I have spent almost the entirety of my life in some sort of school or university, trying to learn and grasp knowledge and skills that will better suit me to live a better life.  I have experienced very private and intimate classrooms ranging from hi-tech supplies to the bare necessities, and gargantuan entirely impersonal lecture halls with the same supply differential, and this raises the question... How have I learned the best?To better understand my point of view, I need to explain my previous educations. I was raised and received all my education, pre-school through high school, in the public school system in the Dallas/Fort Worth Metroplex. I was fortunate to be taught in one of the nicer  and higher funded school districts in the metroplex, Grapevine Colleyville ISD.

I firmly believe the purpose of pre-school through 2nd grade is to teach children social skills, and less about learning academic subjects. Now, that isn't to say during those grades children should be set free to go out to recess all day, but, beyond learning the basics of reading and mathematics, these classrooms should focus on teaching toddlers how to interact with other people. All education beyond 2nd grade should be focused on various academics and arts.

With that out of the way, we get to the main question. What classroom situation  is best for learning? I have had private one-on-one tutors and lecture halls where I sit with 400 of my closest friends and listen to a teacher lecture about the impact of The Monroe Doctrine. Which one did I learn better from? Obviously, the one-on-one session with the tutor, regardless of the material or the supplies. I felt a personal relationship with the tutor and had a desire to earn their approval and was proud of their praise and embarrassed when I failed them. I think a personal relationship is imperative for a student to learn from a teacher. In a perfect world we would have a personal teacher for every student, but we don't live in a perfect world. We have to work with what we have, and what we have is an imperfect education system.

The most important part of any classroom is the teacher. Not the supplies, not the environment and not even the subject - it all boils down to the teacher. It is up to the teacher to make the most boring and mundane topics easier to learn. It is easier for a teacher to teach students about the dinosaurs and the battle of Gettysburg; it's when teachers must lecture about basic calculus and the symbolism of the river in "Huckleberry Finn" that students lose interest.

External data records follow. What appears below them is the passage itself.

theorem State_sendReplica_kept {a0 a1} (h : Kept k a0) : Kept k (State.sendReplica a0 a1) := by
  unfold State.sendReplica
  repeat' (first
    | with_reducible assumption
    | with_reducible apply Kept.ite
    | with_reducible apply State_sendReliable_kept
    | ((try lift_lets -underBinder); intro x)
    | with_reducible apply Kept.ite_snd
    | with_reducible apply Kept.ite_thd
    | with_reducible refine Kept.foldl ?_ (fun _ _ _ => ?_)
    | with_reducible refine Kept.foldl_snd ?_ (fun _ _ _ => ?_)
    | with_reducible refine Kept.foldl_thd ?_ (fun _ _ _ => ?_)
    | fail_if_no_progress with_reducible refine Kept.mk' ?_ rfl rfl rfl rfl rfl rfl rfl rfl rfl
    | with_reducible refine Kept.snd ‹_ = (_, _)› ?_
    | with_reducible refine Kept.thd ‹_ = (_, _, _)› ?_
    | fail_if_no_progress dsimp -zeta only
    | intro _
    | split
    | ((clear_value *; split)))

theorem State_flushConfirms_kept {a0} (h : Kept k a0) : Kept k (State.flushConfirms a0) := by
  unfold State.flushConfirms
  repeat' (first
    | with_reducible assumption
    | with_reducible apply Kept.ite
    | with_reducible apply State_sendReliable_kept
    | ((try lift_lets -underBinder); intro x)
    | with_reducible apply Kept.ite_snd
    | with_reducible apply Kept.ite_thd
    | with_reducible refine Kept.foldl ?_ (fun _ _ _ => ?_)
    | with_reducible refine Kept.foldl_snd ?_ (fun _ _ _ => ?_)
    | with_reducible refine Kept.foldl_thd ?_ (fun _ _ _ => ?_)
    | fail_if_no_progress with_reducible refine Kept.mk' ?_ rfl rfl rfl rfl rfl rfl rfl rfl rfl
    | with_reducible refine Kept.snd ‹_ = (_, _)› ?_
    | with_reducible refine Kept.thd ‹_ = (_, _, _)› ?_
    | fail_if_no_progress dsimp -zeta only
    | intro _
    | split
    | ((clear_value *; split)))

theorem State_flushMirror_kept {a0} (h : Kept k a0) : Kept k (State.flushMirror a0) := by
  unfold State.flushMirror
  repeat' (first
    | with_reducible assumption
    | with_reducible apply Kept.ite
    | with_reducible apply State_flushPair_kept
    | with_reducible apply State_flushConfirms_kept
    | with_reducible apply State_sendReplica_kept
    | ((try lift_lets -underBinder); intro x)
    | with_reducible apply Kept.ite_snd
    | with_reducible apply Kept.ite_thd
    | with_reducible refine Kept.foldl ?_ (fun _ _ _ => ?_)
    | with_reducible refine Kept.foldl_snd ?_ (fun _ _ _ => ?_)
    | with_reducible refine Kept.foldl_thd ?_ (fun _ _ _ => ?_)
    | fail_if_no_progress with_reducible refine Kept.mk' ?_ rfl rfl rfl rfl rfl rfl rfl rfl rfl
    | with_reducible refine Kept.snd ‹_ = (_, _)› ?_
    | with_reducible refine Kept.thd ‹_ = (_, _, _)› ?_
    | fail_if_no_progress dsimp -zeta only
    | intro _
    | split
    | ((clear_value *; split)))

end Sys2Proof.Laws
end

It's the responsibility of the teacher to make the less naturally appealing subjects as equally interesting as the exciting subjects, and that can be done better in smaller environments, and the tools provided have very little impact.

We cannot continue to allow our education system to take a back seat to other government funded ventures. Who will solve the issues of today? The kids in class now. To better prepare them to tackle those obstacles we need to better educate them and that can only be done through better teachers. Not laptops, not hd televisions in the classroom, and certainly not e-readers, but the teachers.

We must make becoming a teacher more appealing, financially, and, by doing so, we can hold them to a higher standard and expect better from them.